There’s no question that a low loonie creates economic challenges and negative effects on consumers, particularly for those travelling south this winter, but there are positives too. Obviously, the dipping dollar is good for exporters—the lower the dollar, the cheaper it is for other countries to buy the stuff we produce. We spoke to Sherry Cooper, chief economist at Dominion Lending Centres to give us some silver-linings to the low loonie situation. She says that the state of the Canadian dollar should also help stimulate job growth, increase stock prices and help the broader economy. Here are four reasons to love a low loonie:
It will take time for the benefits of the lower loonie to trickle down to the manufacturing sector, but one area where it could have almost an immediate impact is on tourism. “Americans would almost certainly find Canada attractive for tourism and shopping,” says Cooper. The timing is certainly good since Canada’s starting to look cool again to foreign markets. The New York Times recently released its list of 52 places to visit in 2016 and Toronto comes in at No. 7. It’s also a great time to be a tourist in your own country, since it’ll be a lot cheaper to vacation in Banff than take a trip across the border.
Given the volume of imported goods we consume in Canada, Canadians should brace themselves for higher prices at the register—but just not yet. According to Cooper the full effect of the decline in the dollar hasn’t appeared on store shelves for imported goods. This will change as inventory turn over, but as stores clear out merchandise, especially in the post-holiday shopping period, Canadians are getting unprecedented deals on imported goods. For example, the CBC reports that a Honda Accord is currently $5,700 cheaper in Canada than it is in the States. And if you’re in the market for a flat-screen TV, it’ll probably be a lot less pricey here than in the U.S.
Canadians who have been wise enough to shrug off the home-country bias and invest in U.S. equities in recent years have reason to celebrate. Not only have U.S. equities vastly outperformed Canadian stocks, the falling loonie has been giving investors an added boost if they convert their U.S. holdings back into Canadian dollars. The effect has been pronounced. In 2015, S&P 500 lost 5.7% over the past 12-months, but the fact the Canadian dollar has slid 15% relative to the greenback means Canadians who bought the index enjoyed a 12.6% gain. Unfortunately, as Cooper notes, more Canadians tend to invest domestically.

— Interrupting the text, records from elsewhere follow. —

-- ==== Sys2Proof/Config.lean ====
section
/-! DEFINITION. What an implementation fixes and what the spec leaves open: the OPEN parameters of spec/00_scope.md R11,
the oracles of the two collaborators, and what a cartridge supplies. The opaque constants have no body: nothing can
evaluate them, so a theorem holds for every value. -/

namespace Sys2Proof

/-- `JAM_POLICY` (R11, R440, D16). -/
inductive JamPolicy where
  | halt
  | nop
  deriving DecidableEq, Repr, Inhabited

/-- `BRANCH_PENALTY` (R11, R344, D12). -/
inductive BranchPenalty where
  | none
  | hardware
  deriving DecidableEq, Repr, Inhabited

/-- `UNSTABLE_STORE_POLICY` (R11, R430, D17). -/
inductive UnstableStorePolicy where
  | common
  | refuse
  deriving DecidableEq, Repr, Inhabited

/-- `MIRRORING`, the cartridge's name-table mirroring mode (R11, R120, R123). -/
inductive Mirroring where
  | vertical
  | horizontal
  | singleLower
  | singleUpper
  deriving DecidableEq, Repr, Inhabited

/-- The OPEN parameters of R11 that stay fixed for a machine. State carries one record of them, which no step writes, so
a statement about every state holds for every value of every parameter. `irqCycles` is the model's own: R510 gives the
IRQ sequence and no cost for it (log 13). -/
structure Params where
  jamPolicy : JamPolicy
  branchPenalty : BranchPenalty
  unstableStore : UnstableStorePolicy
  aneMagic : Byte
  lxaMagic : Byte
  nmiCycles : Nat
  dmaCycles : Nat
  irqCycles : Nat
  vblankClearOffset : Fin 341
  deriving DecidableEq, Repr, Inhabited

/-- The parameters of the machine that comes out of reset: uninterpreted (log 7). -/
opaque Config.params : Params

/-- The step sizes the host calls `Step(n)` with after reset: uninterpreted (R11, R530, D46; log 2). -/
opaque Config.hostSteps : List Nat

/-- What the input collaborator has seen (R94–R96). -/
inductive ControllerEvent where
  | read (port : Fin 2)
  | strobe (v : Byte)
  deriving DecidableEq, Repr

/-- The controller oracle `port -> history -> UInt8` of R11 (R95, D22): any byte. The history has the newest event
first. -/
opaque Config.readController : Fin 2 → List ControllerEvent → Byte

/-- The sprite-flag oracle `dot -> Bool × Bool` of R11 (R567, D33), by the number of dots the PPU has run: first whether
the rendering collaborator sets sprite-zero hit at that dot, then whether it sets sprite overflow. -/
opaque Config.spriteFlags : Nat → Bool × Bool

/-- A range of CPU addresses, both ends included; `MAPPER_RANGE` is one (R11, R91). -/
structure AddrRange where
  first : Addr
  last : Addr
  deriving DecidableEq, Repr

/-- What a mapper produces from a ROM file for the fixed mapper: the program and graphics images and the mirroring
mode (R602). -/
structure Cartridge where
  prg : List Byte
  chr : List Byte
  mirroring : Mirroring
  deriving DecidableEq, Repr

end Sys2Proof
end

Canada has already seen more than its fair share of foreign interest in our real estate market, but the cheap dollar could help fuel that interest even more, says Cooper. Some of this increased demand will be from Americans buying vacation homes, while others will look to Canada as a place to invest. “Canada is seen as a safe haven for foreign capital so this helps to further encourage it,” she says. This isn’t good news if you’re in the market for a new home, but it is good news if you have already invested in real estate and are able to capitalize on higher sales prices. Enjoy.